But even Roberts would admit one extraordinary case; that is the case of Native Americans. In the same month as the Harvard decision, the court delivered judgment in two cases relating to Native Americans.

In one of those cases the court by 7 to 2 upheld the Indian Child Welfare Act, which gave preference to the choice of the tribe when deciding where to place a child for adoption even though the state authorities had decided an alternative arrangement would be in the best interests of the child.

Justice Amy Coney Barrett, one of the most conservative justices on the court who has adopted two children from Haiti, wrote for six of the judges upholding the tribe’s collective right to determine such matters in the interests of the tribe.

Yolngu yellow flag dancers perform in front of Prime Minister Anthony Albanese on the Bunggul at day one of Garma in August.
Yolngu yellow flag dancers perform in front of Prime Minister Anthony Albanese on the Bunggul at day one of Garma in August.

Reviewing the court’s consistent jurisprudence on Indian rights, Barrett wrote: “The ‘trust relationship between the United States and the Indian people’ informs the exercise of legislative power.

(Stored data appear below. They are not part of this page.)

-- ==== Sys2Proof/Machine/Biquad.lean ====
section
/-! DEFINITION. The biquad filter of 43_biquad.md: the seven designs (R93 to R101), the tick (R102) and the sample-rate
replay (R103). `sr` is `G.SR`. -/

namespace Sys2Proof.Machine

/-- The six raw coefficients that R94 to R100 compute. -/
structure RawCoeffs where
  b0 : F32
  b1 : F32
  b2 : F32
  a0 : F32
  a1 : F32
  a2 : F32
deriving DecidableEq, Repr

/-- `w0` of R93. -/
def bqOmega (sr fc : F32) : F32 := fdiv (fmul C.twoPi fc) sr

/-- `alpha_q` of R93: `q` is the Q. -/
def bqAlphaQ (sn q : F32) : F32 := fdiv sn (fmul C.two q)

/-- `alpha_bw` of R93: `q` is a bandwidth in octaves. -/
def bqAlphaBw (w0 sn q : F32) : F32 :=
  fmul sn (sinh32 (fdiv (fmul (fmul (fmul C.ln2 C.half) q) w0) sn))

/-- LPF, R94. -/
def rawLpf (cs alpha : F32) : RawCoeffs :=
  { b0 := fdiv (fsub C.one cs) C.two, b1 := fsub C.one cs, b2 := fdiv (fsub C.one cs) C.two,
    a0 := fadd C.one alpha, a1 := fmul C.negTwo cs, a2 := fsub C.one alpha }

/-- HPF, R95. -/
def rawHpf (cs alpha : F32) : RawCoeffs :=
  { b0 := fdiv (fadd C.one cs) C.two, b1 := fneg (fadd C.one cs), b2 := fdiv (fadd C.one cs) C.two,
    a0 := fadd C.one alpha, a1 := fmul C.negTwo cs, a2 := fsub C.one alpha }

/-- APF, R96. -/
def rawApf (cs alpha : F32) : RawCoeffs :=
  { b0 := fsub C.one alpha, b1 := fmul C.negTwo cs, b2 := fadd C.one alpha,
    a0 := fadd C.one alpha, a1 := fmul C.negTwo cs, a2 := fsub C.one alpha }

/-- BPF_CSG, R97. -/
def rawBpfCsg (cs sn alpha : F32) : RawCoeffs :=
  { b0 := fdiv sn C.two, b1 := C.zero, b2 := fneg (fdiv sn C.two),
    a0 := fadd C.one alpha, a1 := fmul C.negTwo cs, a2 := fsub C.one alpha }

/-- BPF_CPG, R98. -/
def rawBpfCpg (cs alpha : F32) : RawCoeffs :=
  { b0 := alpha, b1 := C.zero, b2 := fneg alpha,
    a0 := fadd C.one alpha, a1 := fmul C.negTwo cs, a2 := fsub C.one alpha }

/-- NOTCH, R99. -/
def rawNotch (cs alpha : F32) : RawCoeffs :=
  { b0 := C.one, b1 := fmul C.negTwo cs, b2 := C.one,
    a0 := fadd C.one alpha, a1 := fmul C.negTwo cs, a2 := fsub C.one alpha }

/-- STK_NOTCH, R100: `q` is the radius. -/
def rawStkNotch (cs q : F32) : RawCoeffs :=
  let z2 := fmul q q
  let z1 := fmul (fmul C.negTwo q) cs
  let g :=
    if fgt z1 C.zero then fdiv C.one (fadd (fadd C.one z1) z2)
    else fdiv C.one (fadd (fsub C.one z1) z2)
  { b0 := g, b1 := fmul z1 g, b2 := fmul z2 g, a0 := C.one, a1 := C.zero, a2 := C.zero }

/-- The raw coefficients of a design (R93 to R100). -/
def bqRaw (sr : F32) (t : BiquadType) (fc q : F32) : RawCoeffs :=
  let w0 := bqOmega sr fc
  let cs := cos32 w0
  let sn := sin32 w0
  match t with
  | .lpf => rawLpf cs (bqAlphaQ sn q)
  | .hpf => rawHpf cs (bqAlphaQ sn q)
  | .apf => rawApf cs (bqAlphaQ sn q)
  | .bpfCsg => rawBpfCsg cs sn (bqAlphaQ sn q)
  | .bpfCpg => rawBpfCpg cs (bqAlphaBw w0 sn q)
  | .notch => rawNotch cs (bqAlphaBw w0 sn q)
  | .stkNotch => rawStkNotch cs q

/-- The normalized coefficients: every raw one divided by `a0` (R101). -/
def RawCoeffs.normalized (r : RawCoeffs) : Coeffs :=
  { nb0 := fdiv r.b0 r.a0, nb1 := fdiv r.b1 r.a0, nb2 := fdiv r.b2 r.a0,
    na1 := fdiv r.a1 r.a0, na2 := fdiv r.a2 r.a0 }

/-- `bq_design(B, t, fc, q)`, R101: the history is kept. -/
def Biquad.design (sr : F32) (t : BiquadType) (fc q : F32) (b : Biquad) : Biquad :=
  { b with bt := t, fc := fc, q := q, co := (bqRaw sr t fc q).normalized }

/-- `bq_set_sample_rate(B)`, R103: the last design again. -/
def Biquad.setSampleRate (sr : F32) (b : Biquad) : Biquad := b.design sr b.bt b.fc b.q

/-- The output of `bq_tick(B, x)`, R102: a NaN or infinite one is replaced by +0. -/
def Biquad.output (b : Biquad) (x : F32) : F32 :=
  let y := fsub (fsub (fadd (fadd (fmul b.co.nb0 x) (fmul b.co.nb1 b.x1)) (fmul b.co.nb2 b.x2))
    (fmul b.co.na1 b.y1)) (fmul b.co.na2 b.y2)
  if isNaN y || isInf y then C.zero else y

/-- `bq_tick(B, x)`, R102: the filter after the tick. The input enters the history as it is, the output after the
replacement. -/
def Biquad.tick (b : Biquad) (x : F32) : Biquad :=
  { b with x2 := b.x1, x1 := x, y2 := b.y1, y1 := b.output x }

end Sys2Proof.Machine
end

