/-- R117 and R129. The mode's frequency is the note's times the overtone to the power EXPONENT under NyquistStop, divided by
it under Undertones. Under Foldback a raw frequency above the fold point becomes `2 * FOLD_POINT - raw` and any other is
unchanged; of two voices with the same finite doubled fold point, the one with the higher raw frequency, both beyond it,
does not get the higher folded one. -/
def Obligations.FoldbackReflectsAndReverses : Prop :=
  (∀ (x : Voice) (i : Nat) (pw : F32),
      pw = pow32 (fmul (f32OfNat (i + 1)) (fadd 0x3F800000#32 (fmul (f32OfNat i) x.p.inharm))) x.p.exponent →
      (x.p.foldMode = .nyquistStop → x.modeFreq i = fmul x.noteFreq pw) ∧
        (x.p.foldMode = .undertones → x.modeFreq i = fdiv x.noteFreq pw) ∧
        (x.p.foldMode = .foldback →
          x.modeFreq i =
            if flt x.p.foldPoint (fmul x.noteFreq pw) = true then
              fsub (fmul 0x40000000#32 x.p.foldPoint) (fmul x.noteFreq pw)
            else fmul x.noteFreq pw)) ∧
    ∀ (x y : Voice) (i j : Nat) (fx fy : F32), x.p.foldMode = .foldback → y.p.foldMode = .foldback →
      x.p.foldPoint = y.p.foldPoint → isFinite (fmul C.two x.p.foldPoint) = true →
      fx = fmul x.noteFreq (pow32 (fmul (f32OfNat (i + 1)) (fadd C.one (fmul (f32OfNat i) x.p.inharm))) x.p.exponent) →
      fy = fmul y.noteFreq (pow32 (fmul (f32OfNat (j + 1)) (fadd C.one (fmul (f32OfNat j) y.p.inharm))) y.p.exponent) →
      flt x.p.foldPoint fx = true → fle fx fy = true → fle (y.modeFreq j) (x.modeFreq i) = true

/-- R118: the distance of mode `i` is 2 over `i + 1` to the power FALLOFF, times EVEN_GAIN on odd indices and 1 on even ones,
and that of mode 0 is exactly 2 whatever POW32 is. R139: note 69 is exactly 440 Hz. R133, R138(a): 0 dB is a gain of exactly
1, -inf dB of +0, and NaN dB of NaN. R14: the conversion of an integer up to 257 is exact. -/
def Obligations.ReferencePitchGainAndDistance : Prop :=
  (∀ (x : Voice) (i : Nat),
      x.modeDist i =
        fmul (fdiv 0x40000000#32 (pow32 (f32OfNat (i + 1)) x.p.falloff)) (if i % 2 = 1 then x.p.evenGain else 0x3F800000#32)) ∧
    (∀ x : Voice, x.modeDist 0 = 0x40000000#32) ∧ midiToFreq 69 = 0x43DC0000#32 ∧
    dbToGain 0x00000000#32 = 0x3F800000#32 ∧ dbToGain 0xFF800000#32 = 0x00000000#32 ∧
    (∀ g : F32, isNaN g = true → dbToGain g = 0x7FC00000#32) ∧
    ∀ n : Nat, n ≤ 257 → isFinite (f32OfNat n) = true ∧ units (f32OfNat n) = n * 2 ^ 149

/-- R124: every draw lies in [-C_0P05, C_0P05], and the draw decides nothing of a voice whose exciter is not Noise. -/
def Obligations.NoiseIsBoundedAndOnlyHeardUnderNoise : Prop :=
  (∀ k, fle 0xBD4CCCCD#32 (noiseDraw k) = true ∧ fle (noiseDraw k) 0x3D4CCCCD#32 = true) ∧
    ∀ (x : Voice) (sr n n' : F32), x.p.excKind ≠ .noise → x.tick sr n = x.tick sr n'

/-- R179: from reset, before any coefficient update, a TICK emits the zero word, on an engine of any size. -/
def Obligations.ResetEngineTicksSilence : Prop :=
  ∀ nv mm : Nat, ∃ t, exec .tick (State.resetWith nv mm) = .next t ∧ t.out = [0x00000000#32]

/-! ## System commands (R148 to R154, R176, R177) -/

/-- NOP (R148): the zero word, which changes nothing; any other word of opcode 0 is refused (R60). The record of a
refusal is the model's own field (R157, log entry 6). -/
def Obligations.NopChangesNothing : Prop :=
  encode .nop = [0x00000000#32] ∧ ZeroFieldsChecked 0x00 0x00FFFFFF#32 0 ∧ ∀ s : State, exec .nop s = .next s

As we have explained, the federal government has ‘charged itself with moral obligations of the highest responsibility and trust’ toward Indian tribes. (‘This court has recognised the distinctive obligation of trust incumbent upon the government in its dealings with these dependent and sometimes exploited people’).”

Most Australians would accept in the wake of the Mabo decision that it is right and proper that special laws provide for the communal native title rights of the First Australians.

The referendum result demonstrates that most Australians are yet to accept that there is a case for constitutionalising any collective Aboriginal entitlement, even the modest entitlement to have a voice making representations on matters relating to them.

We of the present generation have blown the one chance we had to recognise Aboriginal and Torres Strait Islander people in the Constitution, and on terms acceptable to them.

We have it within our power now to enhance the delivery of services and opportunities to First Australians by having our parliament and government listen to them more attentively and resource them more efficiently.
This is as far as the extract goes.